In the following year-and-a-half, the CAMS-Tifoso rider has cemented her place as one of female cycling’s strongest climbers, resetting her own Everesting record this summer with a time of 8-03.29.
Her ascendency through the virtual and real-life world is testament to the mounting evidence that Zwift can substantially improve a rider’s climbing ability.
(Gameplay image by Zwift)
Dan Lorang, head of performance at WorldTour team Bora-Hansgrohe, recommends that riders treat uphill riding the same as pedalling away on more even terrain.
“Everything that is true for training on the flat, you can adapt that to climbing,” he says. “VO2 max training, intervals, working through the zones, training just below threshold, doing four lots of 10 minutes intensity - all of that can be done on hill-climbs.
“Normally, on hills, you’re riding at around 60rpm, and when doing some of those workouts I’ve just mentioned, try to keep the cadence between 60 and 70rpm. This stimulates what happens on a climb really well.”
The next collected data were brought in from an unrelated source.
-- ==== Sys2Proof/Machine/Fence.lean ====
section
/-! DEFINITION. U gates (R235), fences and their proxies (R245 to R251), regulators and U releases (R221, R234), and the
checks of an arriving packet (R222, R289). -/

namespace Sys2Proof.Machine

-- ------------------------------------------------------------------ U gates

/-- U_STATUS.GATED follows the gates of an NI (R235). -/
def State.showGates (s : State) (n : Nat) : State :=
  s.setF F.NI_U_STATUS_GATED n (if (s.ni n).gates.isEmpty then 0 else 1)

/-- The U gates of the registered routes that hit names close for a cause (R235); also how many routes this suspends. -/
def State.closeGates (s : State) (cause : Nat) (hit : Nat → Nat → List (Nat × Nat) → Bool) : State × Nat :=
  (s.uRoutes.filter fun r => hit r.1 r.2.1 r.2.2).foldl
    (fun acc r =>
      let s := acc.1
      let v := s.ni r.1
      let fresh := if v.gates.any (·.dest == r.2.1) then 0 else 1
      if v.gates.any (fun g => g.dest == r.2.1 && g.cause == cause && g.openAt.isNone) then acc
      else ((s.setNi r.1 { v with gates := v.gates ++ [⟨r.2.1, cause, none⟩] }).showGates r.1, acc.2 + fresh))
    (s, 0)

/-- The SUSPEND entry of a request that closed gates (R235). -/
def State.journalSuspend (s : State) (who : Who) (object count aux : Nat) : State :=
  if count = 0 then s else s.journal who.origin 0x0A aux ⟨object, 0, count, 0⟩

/-- The gates a cause closed will open 300 ticks from now (R235). -/
def State.openGates (s : State) (cause : Nat) : State :=
  (s.net.nis.map (·.1)).foldl
    (fun s n =>
      let v := s.ni n
      s.setNi n { v with gates := v.gates.map fun g =>
        if g.cause == cause then { g with openAt := some (s.later 300) } else g })
    s

/-- A gate opens (R235): those of NI n for a destination whose 300 ticks have run. TIME comes to the last of them. -/
def State.gateOpen (s : State) (n dest : Nat) : State :=
  let due := (s.ni n).gates.filter fun g => g.dest == dest && g.openAt.isSome
  let s := due.foldl (fun s g => s.advanceTo (g.openAt.getD 0)) s
  (s.setNi n { s.ni n with gates := (s.ni n).gates.filter fun g => !(g.dest == dest && g.openAt.isSome) }).showGates n

-- ------------------------------------------------------------------ fence states

/-- FENCE_STATUS takes a new state and cause, with its CHANGE entry (R250). -/
def State.setFence (s : State) (n st cause : Nat) (who : Who) : State :=
  let old := s.word .NI_FENCE_STATUS n
  let new := withField (withField old 0 2 st) 4 3 cause
  if old = new then s else (s.setWord .NI_FENCE_STATUS n new).journalChange who .NI_FENCE_STATUS n old new

/-- The closed state of an NI's fence: DEAD when COMPAT is 1 (R250, R251). -/
def State.closedState (s : State) (n : Nat) : Nat := if s.on F.NI_FENCE_CTRL_COMPAT n then 3 else 2

/-- Work delivered and unfinished when a fence closes (R247): requests are answered FENCED, posted writes dropped and
reported with a code. -/
def State.fenceUnfinished (s : State) (n code : Nat) : State :=
  let v := s.ni n
  let s := s.setNi n (v.undelivered.answeredAll n)
  let s := v.delivered.foldl
    (fun s d => (s.bump F.NI_PROXY_CNT_ANSWERED n 1).respond d.packet .rspErr 2 (BitVec.ofNat 64 n) [] d.from') s
  v.posted.foldl
    (fun s p =>
      if nonPosted p.cmd then (s.bump F.NI_PROXY_CNT_ANSWERED n 1).respond p .rspErr 2 (BitVec.ofNat 64 n) []
      else (s.bump F.NI_PROXY_CNT_DROPPED n 1).dropReport n code p.src p.tag p.addr) s

/-- The fence of an NI closes (R246 step 5, R247). -/
def State.fenceShut (s : State) (n : Nat) (hit : Bool) : State :=
  let cause := s.f F.NI_FENCE_STATUS_CAUSE n
  let who := (s.ni n).fenceWho
  let s := if hit then s.raise F.NI_FENCE_STATUS_LIMIT_HIT n else s
  let s := (s.csfReturns n).fenceUnfinished n (if (s.ni n).fenceAsked.contains 2 ∧ hit then 0x0105 else 0x0101)
  s.setFence n (s.closedState n) cause who

/-- The drain of a fence is over: nothing of its own is outstanding and nothing delivered, or on its way through the CS-F,
waits (R246 steps 3, 4). -/
def State.fenceDry (s : State) (n : Nat) : Bool :=
  let v := s.ni n
  v.outstanding.isEmpty && v.delivered.isEmpty && v.posted.isEmpty && v.csf.down.isEmpty

/-- One NI of a fencing request (R246, R250), with the number of routes suspended so far. A further request is merged: the
earlier limit stands, and CAUSE shows the last request. -/
def State.fenceOne (s : State) (n limit cause : Nat) (who : Who) : State × Nat :=
  match s.fence n with
  | 0 =>
    let (s, k) := s.closeGates n fun src dest _ => src == n || dest == n
    let s := s.setNi n { s.ni n with fenceFrom := s.time, fenceLimit := limit, fenceWho := who, fenceAsked := [cause] }
    let s := s.setFence n 1 cause who
    (if limit = 0 then s.fenceShut n false else s, k)
  | 1 =>
    if limit = 0 then
      let s := s.setNi n { s.ni n with fenceWho := who }
      ((s.setF F.NI_FENCE_STATUS_CAUSE n cause).fenceShut n false, 0)
    else
      let s := s.setNi n { s.ni n with fenceAsked := (s.ni n).fenceAsked ++ [cause] }
      (s.setF F.NI_FENCE_STATUS_CAUSE n cause, 0)
  | _ => (s, 0)

/-- A fencing request over a domain's NIs (R245): one SUSPEND entry for the request. -/
def State.fenceDomain (s : State) (nis : List Nat) (limit : Nat → Nat) (cause object : Nat) (who : Who) : State :=
  let r := (nis.filter (niPresent s.part)).foldl
    (fun acc n =>
      let one := acc.1.fenceOne n (limit n) cause who
      (one.1, acc.2 + one.2)) (s, 0)
  r.1.journalSuspend who object r.2 2

/-- A fence reopens (R250). -/
def State.fenceReopen (s : State) (n : Nat) (who : Who) : State :=
  if s.fence n < 2 then s else (s.setFence n 0 (s.f F.NI_FENCE_STATUS_CAUSE n) who).openGates n

/-- FENCE_CLOSED: the drain completes and the NI becomes FENCED or DEAD (R246). -/
def State.fenceClosed (s : State) (n : Nat) : State :=
  if s.fence n = 1 && s.fenceDry n then s.fenceShut n false else s

/-- The drain limit of an NI's fence, in ticks. -/
def State.fenceLimitTicks (s : State) (n : Nat) : Nat := (s.ni n).fenceLimit * ticksPerUs

/-- A roving step pauses a rod that this NI serves: its drain limit holds its count (R252). -/
def State.drainHeld (s : State) (n : Nat) : Bool :=
  decide (n < 0x60) && s.repair.step.any fun st => st.frozenAt.isSome && (niRods n).contains st.logical

/-- The requester of a fence reports its drain limit in its own group (R247). -/
def State.drainReport (s : State) (n cause : Nat) : State :=
  match cause with
  | 1 => s.raise F.PWR_STATUS_DRAIN_LIMIT 0
  | 2 =>
    match s.cfg.spans.find? (fun d => d.nis.getLsbD n) with
    | some d => s.raise F.CFG_SPAN_STATUS_DRAIN_TIMEOUT d.id
    | none => s
  | _ => s

/-- The drain limit expires (R247); each requester reports it in its own group. -/
def State.drainLimit (s : State) (n : Nat) : State :=
  if s.fence n != 1 || (s.ni n).fenceLimit == 0 || s.drainHeld n then s
  else
    let s := s.advanceTo ((s.ni n).fenceFrom + BitVec.ofNat 64 (s.fenceLimitTicks n))
    (s.ni n).fenceAsked.foldl (fun s cause => s.drainReport n cause) (s.fenceShut n true)

-- ------------------------------------------------------------------ FENCE_CTRL

/-- The power region of an NI's unit is on (R12). -/
def State.niPowered (s : State) (n : Nat) : Bool :=
  if n < 0x60 then (s.word .PWR_REGION_STATUS 0).getLsbD (n % 32 / 4)
  else if n < 0x70 then (s.word .PWR_REGION_STATUS 0).getLsbD 8
  else if n < 0x90 then (s.word .PWR_QUAD_STATUS 0).getLsbD (n - 0x70)
  else if n < 0x94 then s.f F.PWR_STATE_STATUS_STATE 0 != 3
  else if n < 0x98 then (s.word .PWR_REGION_STATUS 0).getLsbD 10
  else if n = 0x98 then (s.word .PWR_REGION_STATUS 0).getLsbD 9
  else true

/-- The running image leaves a fabric NI unused (R17). -/
def State.niUnused (s : State) (n : Nat) : Bool :=
  decide (n < 0x60) && (!s.on F.DEV_STATUS_USER_MODE 0 || s.on F.DEV_STATUS_CONFIG_FAILED 0 || !s.net.used.getLsbD n)

/-- The span of an NI is not RUNNING. -/
def State.niSpanStopped (s : State) (n : Nat) : Bool :=
  decide (n < 0x60) && s.cfg.spans.any fun d => d.nis.getLsbD n && s.spanState d.id != 1

/-- A refused FENCE_CTRL write (R250, R251). -/
def State.fenceRefused (s : State) (n : Nat) (who : Who) (data : Word) : State :=
  (s.raise F.NI_FENCE_STATUS_REFUSED n).journalRefusal who .command .NI_FENCE_CTRL n data.toNat

/-- FENCE_CTRL.CLOSE written 1 (R245, R250). -/
def State.fenceClose (s : State) (n : Nat) (who : Who) (data : Word) : State :=
  if !niPresent s.part n then s
  else if 0x99 ≤ n then s.fenceRefused n who data
  else s.fenceDomain [n] (fun n => s.f F.NI_FENCE_CTRL_LIMIT n) 5 (0x50000000 + n) who

/-- FENCE_CTRL.OPEN written 1 (R250). -/
def State.fenceOpen (s : State) (n : Nat) (who : Who) (data : Word) : State :=
  if !niPresent s.part n || s.fence n == 0 then s
  else if !s.niPowered n || s.niSpanStopped n || s.niUnused n || s.fence n == 1 then s.fenceRefused n who data
  else s.fenceReopen n who

/-- NIs whose COMPAT may not be set (R251). -/
def compatBarred (n : Nat) : Bool := n == 0x90 || n == 0x91 || decide (0x99 ≤ n)

/-- A write of FENCE_CTRL (R245, R250, R251): the settings, then CLOSE, then OPEN. -/
def State.writeFenceCtrl (s : State) (who : Who) (n : Nat) (data : Word) : State :=
  if data.getLsbD 2 && compatBarred n then s.fenceRefused n who data
  else
    let before := s.on F.NI_FENCE_CTRL_COMPAT n
    let s := s.writeTyped who .NI_FENCE_CTRL n (data &&& 0xFFFFFFFC#32)
    let s := if before != s.on F.NI_FENCE_CTRL_COMPAT n && decide (2 ≤ s.fence n) then
        s.setFence n (s.closedState n) (s.f F.NI_FENCE_STATUS_CAUSE n) who
      else s
    let s := if data.getLsbD 0 then s.fenceClose n who data else s
    if data.getLsbD 1 then s.fenceOpen n who data else s

-- ------------------------------------------------------------------ the proxy (R248, R251)

/-- The router of an NI holds and grants no new header (R242, R244). -/
def State.routerHolds (s : State) (page : Nat) : Bool := decide (2 ≤ s.f F.CN_HOLD_STATUS_STATE page)

/-- The DEAD proxy (R251). -/
def State.proxyDead (s : State) (p : Packet) : State :=
  let s := s.bump F.NI_DEAD_CNT_PACKETS p.dest 1
  match p.cmd with
  | .rd | .fadd => s.respond p .rspData 0 0 (List.replicate (p.len + 1) 0xFF#8)
  | .wr => s.respond p .rspOk 0 0 []
  | _ => s

/-- The FENCED proxy (R248). -/
def State.proxyFenced (s : State) (p : Packet) : State :=
  let s := s.niLog p.dest 7 p.vn p.src p.tag p.cmd.code p.addr
  match p.cmd with
  | .rd | .wr | .fadd =>
    (s.bump F.NI_PROXY_CNT_ANSWERED p.dest 1).respond p .rspErr 2 (BitVec.ofNat 64 p.dest) []
  | .wrp => (s.bump F.NI_PROXY_CNT_DROPPED p.dest 1).dropReport p.dest 0x0101 p.src p.tag p.addr
  | _ => s.bump F.NI_PROXY_CNT_DROPPED p.dest 1

/-- A pseudo channel acts on q before p (R284, R331): they come from one source, and touch a common 64-byte block or p has no
enabled byte. -/
def mustPrecede (q p : Packet) : Bool :=
  q.src == p.src && ((p.cmd == Cmd.wr && noByte p) ||
    decide (q.addr / 64 ≤ (p.addr + p.len) / 64 ∧ p.addr / 64 ≤ (q.addr + q.len) / 64))

/-- The next packet that can come from a packet's source on its VN to the unit of its destination, or to the proxy of a closed
fence (R220, R259); a pseudo channel may take one before another (R331). -/
def State.firstArrived (s : State) (p : Packet) : Option (Packet × PacketEcc) :=
  let v := s.ni p.dest
  if hasCsf p.dest && decide (s.fence p.dest < 2) then
    (if (0x60 ≤ p.dest ∧ p.dest < 0x70) ∧ !(v.csf.down.takeWhile (·.1 != p)).any (fun q => mustPrecede q.1 p) then
      v.csf.down.find? (·.1 == p)
    else v.csf.down.head?)
  else v.arrived.find? fun q => q.1.src == p.src && q.1.vn == p.vn

/-- What the ECC found in a packet, when it is the next to come to its destination (R220, R222). -/
def State.landing (s : State) (p : Packet) : Option PacketEcc :=
  (s.firstArrived p).bind fun q => if q.1 = p then some q.2 else none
Gardner shares Lorang’s tips, and adds that she sees noticeable benefits from hard Zwift sessions that last just under an hour. “If you do an e-race where you have to sustain high power for 40 minutes, such as Zone 4 or 5, it’s really good specific training for long hill-climb efforts,” she adds.
“Of course it’s never the perfect stimulating for riding outdoors, but you can’t let off the pedals or freewheel, and that repetition of doing long hill efforts is great for developing long term power.”
There are a great deal of races, group rides and challenges on Zwift that prepare riders for bettering their climbing skills, with routes such as Watopia’s Road to Sky and Climber’s Gambit among the favourites. Elsewhere, workouts such as those tailored for people doing a Haute Route, act as great training sessions.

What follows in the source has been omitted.